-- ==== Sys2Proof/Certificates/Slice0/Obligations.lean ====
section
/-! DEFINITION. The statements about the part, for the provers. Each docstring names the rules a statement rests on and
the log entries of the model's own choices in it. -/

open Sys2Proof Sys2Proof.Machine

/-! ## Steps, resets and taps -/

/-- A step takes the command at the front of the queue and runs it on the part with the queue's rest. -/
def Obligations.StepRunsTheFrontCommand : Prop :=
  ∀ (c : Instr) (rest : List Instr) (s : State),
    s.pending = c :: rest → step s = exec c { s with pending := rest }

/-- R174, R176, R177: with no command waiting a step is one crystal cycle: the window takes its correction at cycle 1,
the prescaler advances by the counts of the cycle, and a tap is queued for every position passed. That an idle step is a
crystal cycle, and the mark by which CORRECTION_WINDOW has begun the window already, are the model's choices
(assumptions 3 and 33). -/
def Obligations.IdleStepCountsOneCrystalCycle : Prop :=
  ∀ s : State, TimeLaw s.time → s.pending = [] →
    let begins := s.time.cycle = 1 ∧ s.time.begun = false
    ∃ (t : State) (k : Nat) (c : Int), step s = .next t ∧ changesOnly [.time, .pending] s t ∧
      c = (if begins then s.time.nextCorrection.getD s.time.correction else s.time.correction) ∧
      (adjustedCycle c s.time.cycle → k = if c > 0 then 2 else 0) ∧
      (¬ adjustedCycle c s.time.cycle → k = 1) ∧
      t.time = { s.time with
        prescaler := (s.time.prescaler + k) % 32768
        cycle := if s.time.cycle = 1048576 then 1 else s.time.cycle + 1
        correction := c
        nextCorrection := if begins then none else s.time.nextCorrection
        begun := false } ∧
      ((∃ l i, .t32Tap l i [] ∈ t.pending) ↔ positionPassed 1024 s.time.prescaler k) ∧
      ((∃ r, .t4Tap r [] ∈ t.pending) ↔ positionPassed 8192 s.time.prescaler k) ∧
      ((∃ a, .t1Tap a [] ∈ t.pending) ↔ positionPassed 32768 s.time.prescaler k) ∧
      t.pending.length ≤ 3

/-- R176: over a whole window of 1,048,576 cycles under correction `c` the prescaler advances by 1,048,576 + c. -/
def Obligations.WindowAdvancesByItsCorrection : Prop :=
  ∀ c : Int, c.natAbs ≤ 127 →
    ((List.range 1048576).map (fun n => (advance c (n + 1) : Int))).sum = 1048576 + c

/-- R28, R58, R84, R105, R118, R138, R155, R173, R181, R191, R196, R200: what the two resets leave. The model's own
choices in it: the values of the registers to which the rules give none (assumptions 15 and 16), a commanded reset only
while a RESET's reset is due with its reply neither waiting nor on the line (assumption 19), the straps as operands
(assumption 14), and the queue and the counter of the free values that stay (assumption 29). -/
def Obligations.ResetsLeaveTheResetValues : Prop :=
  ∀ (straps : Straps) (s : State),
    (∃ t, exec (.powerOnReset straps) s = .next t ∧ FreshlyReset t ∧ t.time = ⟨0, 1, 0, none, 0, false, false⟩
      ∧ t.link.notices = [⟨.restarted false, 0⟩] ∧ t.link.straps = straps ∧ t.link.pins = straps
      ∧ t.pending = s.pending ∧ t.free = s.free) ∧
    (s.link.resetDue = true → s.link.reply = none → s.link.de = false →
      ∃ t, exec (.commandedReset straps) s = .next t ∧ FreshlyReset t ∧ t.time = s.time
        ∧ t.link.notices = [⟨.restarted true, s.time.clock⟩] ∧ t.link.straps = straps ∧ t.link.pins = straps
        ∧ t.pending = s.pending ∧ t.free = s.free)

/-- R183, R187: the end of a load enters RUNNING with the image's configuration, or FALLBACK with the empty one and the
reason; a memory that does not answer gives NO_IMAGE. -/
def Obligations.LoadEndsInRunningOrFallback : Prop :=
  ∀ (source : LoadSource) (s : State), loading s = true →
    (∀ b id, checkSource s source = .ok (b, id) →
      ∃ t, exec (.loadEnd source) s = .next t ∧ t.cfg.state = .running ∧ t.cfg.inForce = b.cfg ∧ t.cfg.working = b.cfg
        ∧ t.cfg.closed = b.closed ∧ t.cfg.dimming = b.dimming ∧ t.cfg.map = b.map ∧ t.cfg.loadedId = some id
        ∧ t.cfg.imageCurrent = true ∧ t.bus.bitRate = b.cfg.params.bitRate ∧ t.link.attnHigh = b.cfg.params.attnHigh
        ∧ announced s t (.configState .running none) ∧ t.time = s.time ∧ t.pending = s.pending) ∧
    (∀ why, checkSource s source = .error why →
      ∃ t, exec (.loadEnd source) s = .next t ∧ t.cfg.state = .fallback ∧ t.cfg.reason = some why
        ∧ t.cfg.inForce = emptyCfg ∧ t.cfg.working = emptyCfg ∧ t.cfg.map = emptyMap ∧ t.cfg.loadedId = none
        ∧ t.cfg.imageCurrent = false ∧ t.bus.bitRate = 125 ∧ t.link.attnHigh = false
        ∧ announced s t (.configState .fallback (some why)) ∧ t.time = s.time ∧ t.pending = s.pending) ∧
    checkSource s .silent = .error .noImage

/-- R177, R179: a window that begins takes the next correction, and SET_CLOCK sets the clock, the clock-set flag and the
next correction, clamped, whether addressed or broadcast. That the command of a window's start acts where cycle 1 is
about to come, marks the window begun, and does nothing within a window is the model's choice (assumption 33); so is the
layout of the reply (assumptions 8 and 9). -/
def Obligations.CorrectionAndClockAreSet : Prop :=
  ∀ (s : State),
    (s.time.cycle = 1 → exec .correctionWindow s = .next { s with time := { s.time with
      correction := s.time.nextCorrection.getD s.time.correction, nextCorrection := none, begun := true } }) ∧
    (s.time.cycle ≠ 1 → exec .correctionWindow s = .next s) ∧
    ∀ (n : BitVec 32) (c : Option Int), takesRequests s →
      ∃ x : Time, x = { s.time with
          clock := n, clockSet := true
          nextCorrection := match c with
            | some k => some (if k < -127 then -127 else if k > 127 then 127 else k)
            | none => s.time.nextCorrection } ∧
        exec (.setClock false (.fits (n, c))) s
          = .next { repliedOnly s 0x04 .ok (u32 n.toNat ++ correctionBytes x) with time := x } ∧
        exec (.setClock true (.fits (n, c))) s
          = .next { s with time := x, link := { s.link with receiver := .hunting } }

┄┄┄┄┄┄┄┄┄┄┄┄┄┄┄┄┄┄┄┄

> [WHAT IS NEEDED] Print all the entries above. Keep each one exact.

> [EXERCISE ANSWER]
-- ==== Sys2Proof/Certificates/Slice0/Obligations.lean ====
section
/-! DEFINITION. The statements about the part, for the provers. Each docstring names the rules a statement rests on and
the log entries of the model's own choices in it. -/

open Sys2Proof Sys2Proof.Machine

/-! ## Steps, resets and taps -/

/-- A step takes the command at the front of the queue and runs it on the part with the queue's rest. -/
def Obligations.StepRunsTheFrontCommand : Prop :=
  ∀ (c : Instr) (rest : List Instr) (s : State),
    s.pending = c :: rest → step s = exec c { s with pending := rest }

/-- R174, R176, R177: with no command waiting a step is one crystal cycle: the window takes its correction at cycle 1,
the prescaler advances by the counts of the cycle, and a tap is queued for every position passed. That an idle step is a
crystal cycle, and the mark by which CORRECTION_WINDOW has begun the window already, are the model's choices
(assumptions 3 and 33). -/
def Obligations.IdleStepCountsOneCrystalCycle : Prop :=
  ∀ s : State, TimeLaw s.time → s.pending = [] →
    let begins := s.time.cycle = 1 ∧ s.time.begun = false
    ∃ (t : State) (k : Nat) (c : Int), step s = .next t ∧ changesOnly [.time, .pending] s t ∧
      c = (if begins then s.time.nextCorrection.getD s.time.correction else s.time.correction) ∧
      (adjustedCycle c s.time.cycle → k = if c > 0 then 2 else 0) ∧
      (¬ adjustedCycle c s.time.cycle → k = 1) ∧
      t.time = { s.time with
        prescaler := (s.time.prescaler + k) % 32768
        cycle := if s.time.cycle = 1048576 then 1 else s.time.cycle + 1
        correction := c
        nextCorrection := if begins then none else s.time.nextCorrection
        begun := false } ∧
      ((∃ l i, .t32Tap l i [] ∈ t.pending) ↔ positionPassed 1024 s.time.prescaler k) ∧
      ((∃ r, .t4Tap r [] ∈ t.pending) ↔ positionPassed 8192 s.time.prescaler k) ∧
      ((∃ a, .t1Tap a [] ∈ t.pending) ↔ positionPassed 32768 s.time.prescaler k) ∧
      t.pending.length ≤ 3

/-- R176: over a whole window of 1,048,576 cycles under correction `c` the prescaler advances by 1,048,576 + c. -/
def Obligations.WindowAdvancesByItsCorrection : Prop :=
  ∀ c : Int, c.natAbs ≤ 127 →
    ((List.range 1048576).map (fun n => (advance c (n + 1) : Int))).sum = 1048576 + c

/-- R28, R58, R84, R105, R118, R138, R155, R173, R181, R191, R196, R200: what the two resets leave. The model's own
choices in it: the values of the registers to which the rules give none (assumptions 15 and 16), a commanded reset only
while a RESET's reset is due with its reply neither waiting nor on the line (assumption 19), the straps as operands
(assumption 14), and the queue and the counter of the free values that stay (assumption 29). -/
def Obligations.ResetsLeaveTheResetValues : Prop :=
  ∀ (straps : Straps) (s : State),
    (∃ t, exec (.powerOnReset straps) s = .next t ∧ FreshlyReset t ∧ t.time = ⟨0, 1, 0, none, 0, false, false⟩
      ∧ t.link.notices = [⟨.restarted false, 0⟩] ∧ t.link.straps = straps ∧ t.link.pins = straps
      ∧ t.pending = s.pending ∧ t.free = s.free) ∧
    (s.link.resetDue = true → s.link.reply = none → s.link.de = false →
      ∃ t, exec (.commandedReset straps) s = .next t ∧ FreshlyReset t ∧ t.time = s.time
        ∧ t.link.notices = [⟨.restarted true, s.time.clock⟩] ∧ t.link.straps = straps ∧ t.link.pins = straps
        ∧ t.pending = s.pending ∧ t.free = s.free)

/-- R183, R187: the end of a load enters RUNNING with the image's configuration, or FALLBACK with the empty one and the
reason; a memory that does not answer gives NO_IMAGE. -/
def Obligations.LoadEndsInRunningOrFallback : Prop :=
  ∀ (source : LoadSource) (s : State), loading s = true →
    (∀ b id, checkSource s source = .ok (b, id) →
      ∃ t, exec (.loadEnd source) s = .next t ∧ t.cfg.state = .running ∧ t.cfg.inForce = b.cfg ∧ t.cfg.working = b.cfg
        ∧ t.cfg.closed = b.closed ∧ t.cfg.dimming = b.dimming ∧ t.cfg.map = b.map ∧ t.cfg.loadedId = some id
        ∧ t.cfg.imageCurrent = true ∧ t.bus.bitRate = b.cfg.params.bitRate ∧ t.link.attnHigh = b.cfg.params.attnHigh
        ∧ announced s t (.configState .running none) ∧ t.time = s.time ∧ t.pending = s.pending) ∧
    (∀ why, checkSource s source = .error why →
      ∃ t, exec (.loadEnd source) s = .next t ∧ t.cfg.state = .fallback ∧ t.cfg.reason = some why
        ∧ t.cfg.inForce = emptyCfg ∧ t.cfg.working = emptyCfg ∧ t.cfg.map = emptyMap ∧ t.cfg.loadedId = none
        ∧ t.cfg.imageCurrent = false ∧ t.bus.bitRate = 125 ∧ t.link.attnHigh = false
        ∧ announced s t (.configState .fallback (some why)) ∧ t.time = s.time ∧ t.pending = s.pending) ∧
    checkSource s .silent = .error .noImage

/-- R177, R179: a window that begins takes the next correction, and SET_CLOCK sets the clock, the clock-set flag and the
next correction, clamped, whether addressed or broadcast. That the command of a window's start acts where cycle 1 is
about to come, marks the window begun, and does nothing within a window is the model's choice (assumption 33); so is the
layout of the reply (assumptions 8 and 9). -/
def Obligations.CorrectionAndClockAreSet : Prop :=
  ∀ (s : State),
    (s.time.cycle = 1 → exec .correctionWindow s = .next { s with time := { s.time with
      correction := s.time.nextCorrection.getD s.time.correction, nextCorrection := none, begun := true } }) ∧
    (s.time.cycle ≠ 1 → exec .correctionWindow s = .next s) ∧
    ∀ (n : BitVec 32) (c : Option Int), takesRequests s →
      ∃ x : Time, x = { s.time with
          clock := n, clockSet := true
          nextCorrection := match c with
            | some k => some (if k < -127 then -127 else if k > 127 then 127 else k)
            | none => s.time.nextCorrection } ∧
        exec (.setClock false (.fits (n, c))) s
          = .next { repliedOnly s 0x04 .ok (u32 n.toNat ++ correctionBytes x) with time := x } ∧
        exec (.setClock true (.fits (n, c))) s
          = .next { s with time := x, link := { s.link with receiver := .hunting } }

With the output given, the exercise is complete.